She was once bitten by a favourite dog who, to her great grief, had to be destroyed, because hydrophobia was rampant in the town. Told that a mad dog usually attacked his beloved master before anybody else, she was in anguish lest—having gone mad herself—she might bite him whom she loved above all else on earth. It was only in later life that she realized the full implication of this fear of injuring her father; in childhood she seemed to herself to love both parents equally.

One winter's day, when she was eight years old, walking down the frozen stone steps in front of the house she slipped and fell. An adjutant of the Czar who happened to be passing at the moment rushed to her aid, but himself fell down, and there they both sat on the ice, opposite one another, the handsome young officer laughing, and the little girl gazing at him in silent ecstasy: she was for the first time in love.

Her father died when she was eighteen, and soon afterwards she took the unusual step of leaving the Church officially. He had originally obtained permission from the Czar to found a German Reformed Church in St. Petersburg, yet in spite of this she felt inwardly certain that, unlike her mother, he would have approved the honesty of her action, no matter how much her lack of faith might have grieved him. Her adolescence was unduly tormented and prolonged, until an event occurred which ended her youthful loneliness and changed the future course of her life.

Somebody persuaded her to hear a sermon by a Dutchman, chaplain to the Dutch Embassy and the most famous Protestant preacher in St. Petersburg. He was a man of liberal and unorthodox views, and she immediately recognized in him a kindred spirit, who saw the world as she saw it, and to whom she was linked by invisible bonds. She felt this so strongly that she wrote and asked for an interview; her request was granted and she appears to have been received literally with open arms. Soon she was visiting him regularly, and was being instructed by him in religious history and philosophy. She worked hard under his severe tuition, perhaps too hard, for on one occasion, either because she was over-tired or else because she was emotionally overwrought, he took her on his knee and she lost consciousness in his arms. He was a widower with two children, one of them near her own age, but that did not prevent the adoration which filled her whole being. On the contrary, the very fact that he was so much older and wiser than herself, pastor and teacher, only inflamed her heart the more, as though the profound capacity for love, which had once been devoted to God, was now blended with love for a God-like human being.

The girl was living in a romantic fairy-tale, but the man's affection for her was realistic and practical, and he intended to make her his second wife.
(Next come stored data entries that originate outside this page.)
theorem vqnt (t : BitVec 3) (n : BitVec 1) (p : BitVec 2) (b : BitVec 5) (a : BitVec 5) (d : BitVec 5) : Statement (.vqnt t n p b a d) := by
  refine of_word _ (enc6 0x0800004F t 29 n 26 p 24 b 17 a 12 d 7) rfl ?_
  obtain ⟨p, q, k0, k1, k2, e0, e1, e2, e3, e4, e5⟩ := layout_29_3_26_1_24_2_17_5_12_5_7_5 t n p b a d 79 (by decide) 0 (by decide) 1 (by decide) 0x0800004F rfl
  refine ⟨p, q, ?_⟩
  rw [word27 k0]
  simp [decMajor27, k1, k2, e0, e1, e2, e3, e4, e5]

theorem vdq (p : BitVec 3) (s : BitVec 2) (b : BitVec 5) (a : BitVec 5) (d : BitVec 5) : Statement (.vdq p s b a d) := by
  refine of_word _ (enc5 0x1000004F p 24 s 22 b 17 a 12 d 7) rfl ?_
  obtain ⟨p, q, k0, k1, k2, e0, e1, e2, e3, e4⟩ := layout_24_3_22_2_17_5_12_5_7_5 p s b a d 79 (by decide) 2 (by decide) 0x1000004F rfl
  refine ⟨p, q, ?_⟩
  rw [word27 k0]
  simp [decMajor27, k1, k2, e0, e1, e2, e3, e4]

theorem vbcast (t : BitVec 3) (a : BitVec 5) (d : BitVec 5) : Statement (.vbcast t a d) := by
  refine of_word _ (enc3 0x00000051 t 29 a 12 d 7) rfl ?_
  obtain ⟨p, q, k0, k1, k2, e0, e1, e2⟩ := layout_29_3_12_5_7_5 t a d 81 (by decide) 0 (by decide) 0x00000051 rfl
  refine ⟨p, q, ?_⟩
  rw [word28 k0]
  simp [decMajor28, k1, e0, e1, e2]

theorem vext (t : BitVec 3) (b : BitVec 5) (a : BitVec 5) (d : BitVec 5) : Statement (.vext t b a d) := by
  refine of_word _ (enc4 0x00400051 t 29 b 17 a 12 d 7) rfl ?_
  obtain ⟨p, q, k0, k1, k2, e0, e1, e2, e3⟩ := layout_29_3_17_5_12_5_7_5 t b a d 81 (by decide) 1 (by decide) 0x00400051 rfl
  refine ⟨p, q, ?_⟩
  rw [word28 k0]
  have ht := t.isLt
  have hb := b.isLt
  have ha := a.isLt
  have hd := d.isLt
  have x0 : bits (enc4 0x00400051 t 29 b 17 a 12 d 7) 17 12 ≠ 0 := by simp only [bits, enc4, enc3, enc2, enc1]; omega
  simp [decMajor28, k1, x0, e0, e1, e2, e3]

theorem vextN (t : BitVec 3) (b : BitVec 5) (a : BitVec 5) (d : BitVec 5) : Statement (.vextN t b a d) := by
  refine of_word _ (enc4 0x10400051 t 29 b 17 a 12 d 7) rfl ?_
  obtain ⟨p, q, k0, k1, k2, e0, e1, e2, e3⟩ := layout_29_3_17_5_12_5_7_5 t b a d 81 (by decide) 65 (by decide) 0x10400051 rfl
  refine ⟨p, q, ?_⟩
  rw [word28 k0]
  have ht := t.isLt
  have hb := b.isLt
  have ha := a.isLt
  have hd := d.isLt
  have x0 : bits (enc4 0x10400051 t 29 b 17 a 12 d 7) 17 12 ≠ 0 := by simp only [bits, enc4, enc3, enc2, enc1]; omega
  simp [decMajor28, k1, x0, e0, e1, e2, e3]

theorem vins (t : BitVec 3) (b : BitVec 5) (a : BitVec 5) (d : BitVec 5) : Statement (.vins t b a d) := by
  refine of_word _ (enc4 0x00800051 t 29 b 17 a 12 d 7) rfl ?_
  obtain ⟨p, q, k0, k1, k2, e0, e1, e2, e3⟩ := layout_29_3_17_5_12_5_7_5 t b a d 81 (by decide) 2 (by decide) 0x00800051 rfl
  refine ⟨p, q, ?_⟩
  rw [word28 k0]
  have ht := t.isLt
  have hb := b.isLt
  have ha := a.isLt
  have hd := d.isLt
  have x0 : bits (enc4 0x00800051 t 29 b 17 a 12 d 7) 17 12 ≠ 0 := by simp only [bits, enc4, enc3, enc2, enc1]; omega
  simp [decMajor28, k1, x0, e0, e1, e2, e3]

theorem vperm (t : BitVec 3) (b : BitVec 5) (a : BitVec 5) (d : BitVec 5) : Statement (.vperm t b a d) := by
  refine of_word _ (enc4 0x00C00051 t 29 b 17 a 12 d 7) rfl ?_
  obtain ⟨p, q, k0, k1, k2, e0, e1, e2, e3⟩ := layout_29_3_17_5_12_5_7_5 t b a d 81 (by decide) 3 (by decide) 0x00C00051 rfl
  refine ⟨p, q, ?_⟩
  rw [word28 k0]
  have ht := t.isLt
  have hb := b.isLt
  have ha := a.isLt
  have hd := d.isLt
  have x0 : bits (enc4 0x00C00051 t 29 b 17 a 12 d 7) 17 12 ≠ 0 := by simp only [bits, enc4, enc3, enc2, enc1]; omega
  simp [decMajor28, k1, x0, e0, e1, e2, e3]

theorem vslide (t : BitVec 3) (b : BitVec 5) (a : BitVec 5) (d : BitVec 5) : Statement (.vslide t b a d) := by
  refine of_word _ (enc4 0x01000051 t 29 b 17 a 12 d 7) rfl ?_
  obtain ⟨p, q, k0, k1, k2, e0, e1, e2, e3⟩ := layout_29_3_17_5_12_5_7_5 t b a d 81 (by decide) 4 (by decide) 0x01000051 rfl
  refine ⟨p, q, ?_⟩
  rw [word28 k0]
  have ht := t.isLt
  have hb := b.isLt
  have ha := a.isLt
  have hd := d.isLt
  have x0 : bits (enc4 0x01000051 t 29 b 17 a 12 d 7) 17 12 ≠ 0 := by simp only [bits, enc4, enc3, enc2, enc1]; omega
  simp [decMajor28, k1, x0, e0, e1, e2, e3]

theorem viota (t : BitVec 3) (d : BitVec 5) : Statement (.viota t d) := by
  refine of_word _ (enc2 0x01400051 t 29 d 7) rfl ?_
  obtain ⟨p, q, k0, k1, k2, k3, e0, e1⟩ := layout_29_3_7_5 t d 81 (by decide) 5120 (by decide) 0x01400051 rfl
  refine ⟨p, q, ?_⟩
  rw [word28 k0]
  simp [decMajor28, k1, k2, k3, e0, e1]

theorem vmovi (t : BitVec 3) (i : BitVec 10) (d : BitVec 5) : Statement (.vmovi t i d) := by
  refine of_word _ (enc3 0x01800051 t 29 i 12 d 7) rfl ?_
  obtain ⟨p, q, k0, k1, e0, e1, e2⟩ := layout_29_3_12_10_7_5 t i d 81 (by decide) 6 (by decide) 0x01800051 rfl
  refine ⟨p, q, ?_⟩
  rw [word28 k0]
  have ht := t.isLt
  have hi := i.isLt
  have hd := d.isLt
  have x0 : bits (enc3 0x01800051 t 29 i 12 d 7) 17 12 ≠ 0 := by simp only [bits, enc3, enc2, enc1]; omega
  have x1 : bits (enc3 0x01800051 t 29 i 12 d 7) 12 17 ≠ 5120 := by simp only [bits, enc3, enc2, enc1]; omega
  simp [decMajor28, k1, x0, x1, e0, e1, e2]

theorem vrsum (t : BitVec 3) (a : BitVec 5) (d : BitVec 5) : Statement (.vrsum t a d) := by
  refine of_word _ (enc3 0x00000053 t 29 a 12 d 7) rfl ?_
  obtain ⟨p, q, k0, k1, k2, e0, e1, e2⟩ := layout_29_3_12_5_7_5 t a d 83 (by decide) 0 (by decide) 0x00000053 rfl
  refine ⟨p, q, ?_⟩
  rw [word29 k0]
  simp [decMajor29, k1, e0, e1, e2]

theorem vrmax (t : BitVec 3) (a : BitVec 5) (d : BitVec 5) : Statement (.vrmax t a d) := by
  refine of_word _ (enc3 0x00400053 t 29 a 12 d 7) rfl ?_
  obtain ⟨p, q, k0, k1, k2, e0, e1, e2⟩ := layout_29_3_12_5_7_5 t a d 83 (by decide) 32 (by decide) 0x00400053 rfl
  refine ⟨p, q, ?_⟩
  rw [word29 k0]
  simp [decMajor29, k1, e0, e1, e2]

theorem vrmaxN (t : BitVec 3) (a : BitVec 5) (d : BitVec 5) : Statement (.vrmaxN t a d) := by
  refine of_word _ (enc3 0x10400053 t 29 a 12 d 7) rfl ?_
  obtain ⟨p, q, k0, k1, k2, e0, e1, e2⟩ := layout_29_3_12_5_7_5 t a d 83 (by decide) 2080 (by decide) 0x10400053 rfl
  refine ⟨p, q, ?_⟩
  rw [word29 k0]
  simp [decMajor29, k1, e0, e1, e2]

theorem vrmin (t : BitVec 3) (a : BitVec 5) (d : BitVec 5) : Statement (.vrmin t a d) := by
  refine of_word _ (enc3 0x00800053 t 29 a 12 d 7) rfl ?_
  obtain ⟨p, q, k0, k1, k2, e0, e1, e2⟩ := layout_29_3_12_5_7_5 t a d 83 (by decide) 64 (by decide) 0x00800053 rfl
  refine ⟨p, q, ?_⟩
  rw [word29 k0]
  simp [decMajor29, k1, e0, e1, e2]

theorem vrminN (t : BitVec 3) (a : BitVec 5) (d : BitVec 5) : Statement (.vrminN t a d) := by
  refine of_word _ (enc3 0x10800053 t 29 a 12 d 7) rfl ?_
  obtain ⟨p, q, k0, k1, k2, e0, e1, e2⟩ := layout_29_3_12_5_7_5 t a d 83 (by decide) 2112 (by decide) 0x10800053 rfl
  refine ⟨p, q, ?_⟩
  rw [word29 k0]
  simp [decMajor29, k1, e0, e1, e2]

theorem vtopk (t : BitVec 3) (k : BitVec 5) (a : BitVec 5) (d : BitVec 5) : Statement (.vtopk t k a d) := by
  refine of_word _ (enc4 0x00C00053 t 29 k 17 a 12 d 7) rfl ?_
  obtain ⟨p, q, k0, k1, k2, e0, e1, e2, e3⟩ := layout_29_3_17_5_12_5_7_5 t k a d 83 (by decide) 3 (by decide) 0x00C00053 rfl
  refine ⟨p, q, ?_⟩
  rw [word29 k0]
  have ht := t.isLt
  have hk := k.isLt
  have ha := a.isLt
  have hd := d.isLt
  have x0 : bits (enc4 0x00C00053 t 29 k 17 a 12 d 7) 17 12 ≠ 0 := by simp only [bits, enc4, enc3, enc2, enc1]; omega
  have x1 : bits (enc4 0x00C00053 t 29 k 17 a 12 d 7) 17 12 ≠ 32 := by simp only [bits, enc4, enc3, enc2, enc1]; omega
  have x2 : bits (enc4 0x00C00053 t 29 k 17 a 12 d 7) 17 12 ≠ 2080 := by simp only [bits, enc4, enc3, enc2, enc1]; omega
  have x3 : bits (enc4 0x00C00053 t 29 k 17 a 12 d 7) 17 12 ≠ 64 := by simp only [bits, enc4, enc3, enc2, enc1]; omega
  have x4 : bits (enc4 0x00C00053 t 29 k 17 a 12 d 7) 17 12 ≠ 2112 := by simp only [bits, enc4, enc3, enc2, enc1]; omega
  simp [decMajor29, k1, x0, x1, x2, x3, x4, e0, e1, e2, e3]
He understood the childlike nature of her feelings, and in order not to startle her he did not reveal his intentions at first, no doubt hoping that in time the master-pupil relationship would be transmuted into the more perfect one which he desired. He did not guess that, in an attempt to raise a young girl's dream to the plane of reality, the whole thing would be completely shattered. Lou had adored him as though he were a God, but at the moment when he asked her to marry him the cloak of divinity fell from his shoulders, and he became almost a stranger. The magic cracker was opened, revealing tinsel instead of the golden robe of glory which she had imagined. Much later she made the whole affair the theme of a novel, Ruth, in which she recorded this episode in her own life.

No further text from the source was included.